沧溟的太阳穴突突跳动。去年冬至师父醉酒后念叨的“星瘴将至“,此刻与井中机械的轰鸣声重叠成刺耳的预言。他握紧剑柄正要再探,井底突然伸出一只覆满鳞甲的巨爪——那分明是传说中龙族的利爪,关节处却裸露着齿轮与液压管。

“锵!“

渊渟剑与机械龙爪相撞迸出火星。沧溟虎口崩裂的瞬间,看到爪心嵌着半枚玉珏,纹路与师父常年佩戴的太极佩完全吻合。黑血从机械缝隙中渗出,腐蚀得青砖嘶嘶作响。

“师父...“沧溟的剑势出现刹那凝滞。

就这一瞬的分神,龙爪暴长三尺扣住他的咽喉。金属鳞片刮过坎卦烙印时,沧溟颈侧突然浮现金色卦象。剧痛中,他恍惚看见师父站在井边,枯瘦的手指正在虚空中勾画某个复杂的星阵。

“沧儿,断坎位!“

师父幻影的暴喝惊醒了他。沧溟并指如剑,精血化作冰锥刺入龙爪第三关节的缝隙。“咔嚓“脆响中,玉珏应声而碎,机械龙爪僵直着缩回深渊,井口喷出的黑血在半空凝结成冰雕般的诡异花朵。
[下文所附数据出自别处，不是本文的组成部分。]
-- ==== Sys2Proof/Laws/Memory.lean ====
section
/-! SUPPORT. The laws of memory: a read after a write, that a write leaves every other byte alone, and that every memory
operation keeps the canonical form.
-/

namespace Sys2Proof.Machine

theorem memRead_memWrite_self (mem : List Host.Cell) (k : Nat) (b : Byte) : memRead (memWrite mem k b) k = b := by
  unfold memWrite
  split
  · rename_i hb
    simp [memRead, aget_adel_self mem k, hb]
  · simp [memRead, aget_aput_self]

theorem memRead_memWrite_ne (mem : List Host.Cell) (k j : Nat) (b : Byte) (hj : j ≠ k) :
    memRead (memWrite mem k b) j = memRead mem j := by
  unfold memWrite
  split
  · simp only [memRead, aget_adel_ne mem k j hj]
  · simp only [memRead, aget_aput_ne mem k j b hj]

theorem all_aput {α : Type} (p : Nat × α → Bool) (m : AMap α) (k : Nat) (v : α) (h : m.all p = true)
    (hv : p (k, v) = true) : (aput m k v).all p = true := by
  induction m with
  | nil => simp [aput, hv]
  | cons x r ih =>
    simp only [List.all_cons, Bool.and_eq_true] at h
    unfold aput
    split
    · simp [h.2, hv]
    · split
      · simp [h.1, h.2, hv]
      · simp only [List.all_cons, Bool.and_eq_true]
        exact ⟨h.1, ih h.2⟩

theorem all_filter {α : Type} (p q : α → Bool) (l : List α) (h : l.all p = true) : (l.filter q).all p = true := by
  rw [List.all_eq_true] at h ⊢
  intro x hx
  exact h x (List.mem_of_mem_filter hx)

theorem all_adel {α : Type} (p : Nat × α → Bool) (m : AMap α) (k : Nat) (h : m.all p = true) :
    (adel m k).all p = true := all_filter p _ m h

/-- Writing one byte keeps memory canonical. -/
theorem wf_memWrite (mem : List Host.Cell) (k : Nat) (b : Byte) (h : Memory.wf mem = true) :
    Memory.wf (memWrite mem k b) = true := by
  simp only [Memory.wf, Bool.and_eq_true] at h ⊢
  unfold memWrite
  split
  · exact ⟨amapWf_adel mem k h.1, all_adel _ mem k h.2⟩
  · rename_i hb
    exact ⟨amapWf_aput mem k b h.1, all_aput _ mem k b h.2 (by simpa using hb)⟩

theorem wf_filter (mem : List Host.Cell) (p : Host.Cell → Bool) (h : Memory.wf mem = true) :
    Memory.wf (mem.filter p) = true := by
  simp only [Memory.wf, Bool.and_eq_true] at h ⊢
  exact ⟨amapWf_filter p mem h.1, all_filter _ p mem h.2⟩

theorem wf_pokeByte (m : Mach) (l : Loc) (b : Byte) (h : Memory.wf m.mem = true) :
    Memory.wf (pokeByte m l b).mem = true := wf_memWrite m.mem l.key b h

theorem wf_writeByte (m : Mach) (l : Loc) (b : Byte) (h : Memory.wf m.mem = true) :
    Memory.wf (writeByte m l b).mem = true := by
  unfold writeByte
  split
  · split
    · exact h
    · split
      · exact h
      · split
        · exact h
        · exact wf_pokeByte m _ b h
  · exact wf_pokeByte m _ b h

/-- What a store keeps of the words it meets, for fetches, changes no byte. -/
theorem touch_mem (m : Mach) (l : Loc) (n : Nat) : ∃ ws, touch m l n = { m with touched := ws } := by
  have hfold : ∀ (ws : List Nat) (m : Mach), ∃ w, ws.foldl touchWord m = { m with touched := w } := by
    intro ws
    induction ws with
    | nil => exact fun m => ⟨m.touched, rfl⟩
    | cons a ws ih => exact fun m => ih (touchWord m a)
  unfold touch
  split
  · exact hfold _ m
  · exact ⟨m.touched, rfl⟩

/-- Putting bytes keeps memory canonical. -/
theorem wf_putBytes (bs : List Byte) (m : Mach) (l : Loc) (h : Memory.wf m.mem = true) :
    Memory.wf (putBytes m l bs).mem = true := by
  induction bs generalizing m l with
  | nil => exact h
  | cons b bs ih => exact ih (writeByte m l b) (l.plus 1) (wf_writeByte m l b h)

/-- Storing bytes keeps memory canonical. -/
theorem wf_writeBytes (bs : List Byte) (m : Mach) (l : Loc) (h : Memory.wf m.mem = true) :
    Memory.wf (writeBytes m l bs).mem = true := by
  obtain ⟨ws, hw⟩ := touch_mem m l bs.length
  exact wf_putBytes bs _ l (by rw [hw]; exact h)

theorem wf_writeNat (m : Mach) (l : Loc) (n x : Nat) (h : Memory.wf m.mem = true) :
    Memory.wf (writeNat m l n x).mem = true := wf_writeBytes _ m l h

theorem wf_makeIndet (m : Mach) (l : Loc) (n : Nat) (h : Memory.wf m.mem = true) :
    Memory.wf (makeIndet m l n).mem = true := by
  unfold makeIndet
  split <;> exact h

/-- Wiping a range keeps memory canonical. -/
theorem wf_wipeRange (m : Mach) (lo hi : Nat) (h : Memory.wf m.mem = true) :
    Memory.wf (wipeRange m lo hi).mem = true := wf_filter m.mem _ h

/-- Memory right after reset is canonical. -/
theorem wf_reset : Memory.wf State.reset.m.mem = true := rfl

theorem putBytes_nil (m : Mach) (l : Loc) : putBytes m l [] = m := rfl

theorem putBytes_cons (m : Mach) (l : Loc) (b : Byte) (bs : List Byte) :
    putBytes m l (b :: bs) = putBytes (writeByte m l b) (l.plus 1) bs := rfl

/-- A store puts its bytes, in a machine that differs only in what fetches may still see. -/
theorem writeBytes_put (m : Mach) (l : Loc) (bs : List Byte) :
    ∃ ws, writeBytes m l bs = putBytes { m with touched := ws } l bs :=
  (touch_mem m l bs.length).imp fun _ h => by rw [writeBytes, h]

theorem length_readBytes (n : Nat) (m : Mach) (l : Loc) : (readBytes m l n).length = n := by
  induction n generalizing l with
  | zero => rfl
  | succ n ih => simp [readBytes, ih]

/-- What a byte reads as depends on the groups only through their live log areas. -/
theorem readByte_setGrp (m : Mach) (k : Nat) (g x : Group) (l : Loc) (hg : m.grp? k = some g) (hr : x.rgn = g.rgn)
    (hl : x.log = g.log) (ht : x.team = g.team) : readByte (m.setGrp k x) l = readByte m l := by
  have hlog : ∀ a, logAt (m.setGrp k x) a = logAt m a := by
    intro a
    unfold logAt
    exact aany_aput _ m.groups k g x hg (by simp only [Mach.setGrp, hr, hl, ht])
  have hring : ∀ a, ringAt (m.setGrp k x) a = ringAt m a := fun _ => rfl
  unfold readByte
  simp only [hlog, hring]
  rfl

/-- What a byte reads as depends neither on the cores nor, outside the live log areas, on the counter of free values. -/
theorem readByte_free (m : Mach) (cs : AMap Core) (fr : Nat) (l : Loc) (h : ∀ a, l = .spad a → logAt m a = false) :
    readByte { m with cores := cs, free := fr } l = readByte m l := by
  unfold readByte
  cases l with
  | spad a =>
    have h0 := h a rfl
    have h1 : logAt { m with cores := cs, free := fr } a = logAt m a := rfl
    have h2 : ringAt { m with cores := cs, free := fr } a = ringAt m a := rfl
    simp only [h1, h2, h0]
    rfl
  | _ => rfl

/-- What a log area holds depends on the groups only through their live logs. -/
theorem logAt_setGrp (m : Mach) (k : Nat) (g x : Group) (a : Nat) (hg : m.grp? k = some g) (hr : x.rgn = g.rgn)
    (hl : x.log = g.log) (ht : x.team = g.team) : logAt (m.setGrp k x) a = logAt m a := by
  unfold logAt
  exact aany_aput _ m.groups k g x hg (by simp only [Mach.setGrp, hr, hl, ht])

end Sys2Proof.Machine
end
帛书终于停止震颤,洛水幻象消散处,残留着一行闪着金属光泽的字迹:

【观测者代号:坎水实验体编号:七觉醒进度:17%】

沧溟跪倒在井边喘息,发现剑鞘沾着的黏液里浮着青铜碎屑。他蘸取少许抹在褪色的卦象图上,墙皮下的星图突然开始流动,天蝎座α星的位置裂开一道缝隙,露出藏在夹层里的铁盒。
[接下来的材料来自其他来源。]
@[simp] theorem setS_ctx (g : Group) (r : Sreg) (x : Dword) : (g.setS r x).ctx = g.ctx := by unfold Group.setS; split <;> rfl
@[simp] theorem setS_kern (g : Group) (r : Sreg) (x : Dword) : (g.setS r x).kern = g.kern := by unfold Group.setS; split <;> rfl
@[simp] theorem setS_team (g : Group) (r : Sreg) (x : Dword) : (g.setS r x).team = g.team := by unfold Group.setS; split <;> rfl
@[simp] theorem setS_kind (g : Group) (r : Sreg) (x : Dword) : (g.setS r x).kind = g.kind := by unfold Group.setS; split <;> rfl
@[simp] theorem setS_core (g : Group) (r : Sreg) (x : Dword) : (g.setS r x).core = g.core := by unfold Group.setS; split <;> rfl
@[simp] theorem setS_slot (g : Group) (r : Sreg) (x : Dword) : (g.setS r x).slot = g.slot := by unfold Group.setS; split <;> rfl
@[simp] theorem setS_gidx (g : Group) (r : Sreg) (x : Dword) : (g.setS r x).gidx = g.gidx := by unfold Group.setS; split <;> rfl
@[simp] theorem setS_width (g : Group) (r : Sreg) (x : Dword) : (g.setS r x).width = g.width := by unfold Group.setS; split <;> rfl
@[simp] theorem setS_nregs (g : Group) (r : Sreg) (x : Dword) : (g.setS r x).nregs = g.nregs := by unfold Group.setS; split <;> rfl
@[simp] theorem setS_st (g : Group) (r : Sreg) (x : Dword) : (g.setS r x).st = g.st := by unfold Group.setS; split <;> rfl
@[simp] theorem setS_saved (g : Group) (r : Sreg) (x : Dword) : (g.setS r x).saved = g.saved := by unfold Group.setS; split <;> rfl
@[simp] theorem setS_flags (g : Group) (r : Sreg) (x : Dword) : (g.setS r x).flags = g.flags := by unfold Group.setS; split <;> rfl
@[simp] theorem setS_spc (g : Group) (r : Sreg) (x : Dword) : (g.setS r x).spc = g.spc := by unfold Group.setS; split <;> rfl
@[simp] theorem setS_lpc (g : Group) (r : Sreg) (x : Dword) : (g.setS r x).lpc = g.lpc := by unfold Group.setS; split <;> rfl
@[simp] theorem setS_v (g : Group) (r : Sreg) (x : Dword) : (g.setS r x).v = g.v := by unfold Group.setS; split <;> rfl
@[simp] theorem setS_preds (g : Group) (r : Sreg) (x : Dword) : (g.setS r x).preds = g.preds := by unfold Group.setS; split <;> rfl
@[simp] theorem setS_chk (g : Group) (r : Sreg) (x : Dword) : (g.setS r x).chk = g.chk := by unfold Group.setS; split <;> rfl
@[simp] theorem setS_qs (g : Group) (r : Sreg) (x : Dword) : (g.setS r x).qs = g.qs := by unfold Group.setS; split <;> rfl
@[simp] theorem setS_aside (g : Group) (r : Sreg) (x : Dword) : (g.setS r x).aside = g.aside := by unfold Group.setS; split <;> rfl
@[simp] theorem setS_asideWait (g : Group) (r : Sreg) (x : Dword) : (g.setS r x).asideWait = g.asideWait := by unfold Group.setS; split <;> rfl
@[simp] theorem setS_lx (g : Group) (r : Sreg) (x : Dword) : (g.setS r x).lx = g.lx := by unfold Group.setS; split <;> rfl
@[simp] theorem setS_chain (g : Group) (r : Sreg) (x : Dword) : (g.setS r x).chain = g.chain := by unfold Group.setS; split <;> rfl
@[simp] theorem setS_mode (g : Group) (r : Sreg) (x : Dword) : (g.setS r x).mode = g.mode := by unfold Group.setS; split <;> rfl
@[simp] theorem setS_fpstat (g : Group) (r : Sreg) (x : Dword) : (g.setS r x).fpstat = g.fpstat := by unfold Group.setS; split <;> rfl
@[simp] theorem setS_dlq (g : Group) (r : Sreg) (x : Dword) : (g.setS r x).dlq = g.dlq := by unfold Group.setS; split <;> rfl
@[simp] theorem setS_lxrem (g : Group) (r : Sreg) (x : Dword) : (g.setS r x).lxrem = g.lxrem := by unfold Group.setS; split <;> rfl
@[simp] theorem setS_node (g : Group) (r : Sreg) (x : Dword) : (g.setS r x).node = g.node := by unfold Group.setS; split <;> rfl
@[simp] theorem setS_stamp (g : Group) (r : Sreg) (x : Dword) : (g.setS r x).stamp = g.stamp := by unfold Group.setS; split <;> rfl
@[simp] theorem setS_own (g : Group) (r : Sreg) (x : Dword) : (g.setS r x).own = g.own := by unfold Group.setS; split <;> rfl
@[simp] theorem setS_sig (g : Group) (r : Sreg) (x : Dword) : (g.setS r x).sig = g.sig := by unfold Group.setS; split <;> rfl
@[simp] theorem setS_sigq (g : Group) (r : Sreg) (x : Dword) : (g.setS r x).sigq = g.sigq := by unfold Group.setS; split <;> rfl
@[simp] theorem setS_rgn (g : Group) (r : Sreg) (x : Dword) : (g.setS r x).rgn = g.rgn := by unfold Group.setS; split <;> rfl
@[simp] theorem setS_log (g : Group) (r : Sreg) (x : Dword) : (g.setS r x).log = g.log := by unfold Group.setS; split <;> rfl
@[simp] theorem setS_rolls (g : Group) (r : Sreg) (x : Dword) : (g.setS r x).rolls = g.rolls := by unfold Group.setS; split <;> rfl
@[simp] theorem setS_src (g : Group) (r : Sreg) (x : Dword) : (g.setS r x).src = g.src := by unfold Group.setS; split <;> rfl
@[simp] theorem setS_tcause (g : Group) (r : Sreg) (x : Dword) : (g.setS r x).tcause = g.tcause := by unfold Group.setS; split <;> rfl
@[simp] theorem setS_tspc (g : Group) (r : Sreg) (x : Dword) : (g.setS r x).tspc = g.tspc := by unfold Group.setS; split <;> rfl
@[simp] theorem setS_tlpc (g : Group) (r : Sreg) (x : Dword) : (g.setS r x).tlpc = g.tlpc := by unfold Group.setS; split <;> rfl
@[simp] theorem setS_taddr (g : Group) (r : Sreg) (x : Dword) : (g.setS r x).taddr = g.taddr := by unfold Group.setS; split <;> rfl
@[simp] theorem setS_tmemb (g : Group) (r : Sreg) (x : Dword) : (g.setS r x).tmemb = g.tmemb := by unfold Group.setS; split <;> rfl
@[simp] theorem setS_folded (g : Group) (r : Sreg) (x : Dword) : (g.setS r x).folded = g.folded := by unfold Group.setS; split <;> rfl
@[simp] theorem setS_inject (g : Group) (r : Sreg) (x : Dword) : (g.setS r x).inject = g.inject := by unfold Group.setS; split <;> rfl
@[simp] theorem setS_traps (g : Group) (r : Sreg) (x : Dword) : (g.setS r x).traps = g.traps := by unfold Group.setS; split <;> rfl
@[simp] theorem setS_serving (g : Group) (r : Sreg) (x : Dword) : (g.setS r x).serving = g.serving := by unfold Group.setS; split <;> rfl
@[simp] theorem setS_pool (g : Group) (r : Sreg) (x : Dword) : (g.setS r x).pool = g.pool := by unfold Group.setS; split <;> rfl
@[simp] theorem setS_tasks (g : Group) (r : Sreg) (x : Dword) : (g.setS r x).tasks = g.tasks := by unfold Group.setS; split <;> rfl
@[simp] theorem setS_origins (g : Group) (r : Sreg) (x : Dword) : (g.setS r x).origins = g.origins := by unfold Group.setS; split <;> rfl
@[simp] theorem setS_readyAt (g : Group) (r : Sreg) (x : Dword) : (g.setS r x).readyAt = g.readyAt := by unfold Group.setS; split <;> rfl
@[simp] theorem setS_issuedAt (g : Group) (r : Sreg) (x : Dword) : (g.setS r x).issuedAt = g.issuedAt := by unfold Group.setS; split <;> rfl
@[simp] theorem setS_waitedFrom (g : Group) (r : Sreg) (x : Dword) : (g.setS r x).waitedFrom = g.waitedFrom := by unfold Group.setS; split <;> rfl
@[simp] theorem setS_fabric (g : Group) (r : Sreg) (x : Dword) : (g.setS r x).fabric = g.fabric := by unfold Group.setS; split <;> rfl
@[simp] theorem setS_joins (g : Group) (r : Sreg) (x : Dword) : (g.setS r x).joins = g.joins := by unfold Group.setS; split <;> rfl
@[simp] theorem setS_stuck (g : Group) (r : Sreg) (x : Dword) : (g.setS r x).stuck = g.stuck := by unfold Group.setS; split <;> rfl
@[simp] theorem setS_throttledAt (g : Group) (r : Sreg) (x : Dword) : (g.setS r x).throttledAt = g.throttledAt := by unfold Group.setS; split <;> rfl
@[simp] theorem setS_ready (g : Group) (r : Sreg) (x : Dword) : (g.setS r x).ready = g.ready := by unfold Group.setS; split <;> rfl
@[simp] theorem setS_bar (g : Group) (r : Sreg) (x : Dword) : (g.setS r x).bar = g.bar := by unfold Group.setS; split <;> rfl
@[simp] theorem setS_flight (g : Group) (r : Sreg) (x : Dword) : (g.setS r x).flight = g.flight := by unfold Group.setS; split <;> rfl
@[simp] theorem setS_posting (g : Group) (r : Sreg) (x : Dword) : (g.setS r x).posting = g.posting := by unfold Group.setS; split <;> rfl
盒中羊皮卷的笔迹让他浑身发冷——那分明是自己十岁临摹的《道德经》,落款处却盖着师父的朱砂印,日期是二十年前的庚子年冬。

正是他被人遗弃在师门前的那个夜。 序章二:火中惊雷 炽翎站在焦黑的树杈上,枪尖挑着一串糖葫芦。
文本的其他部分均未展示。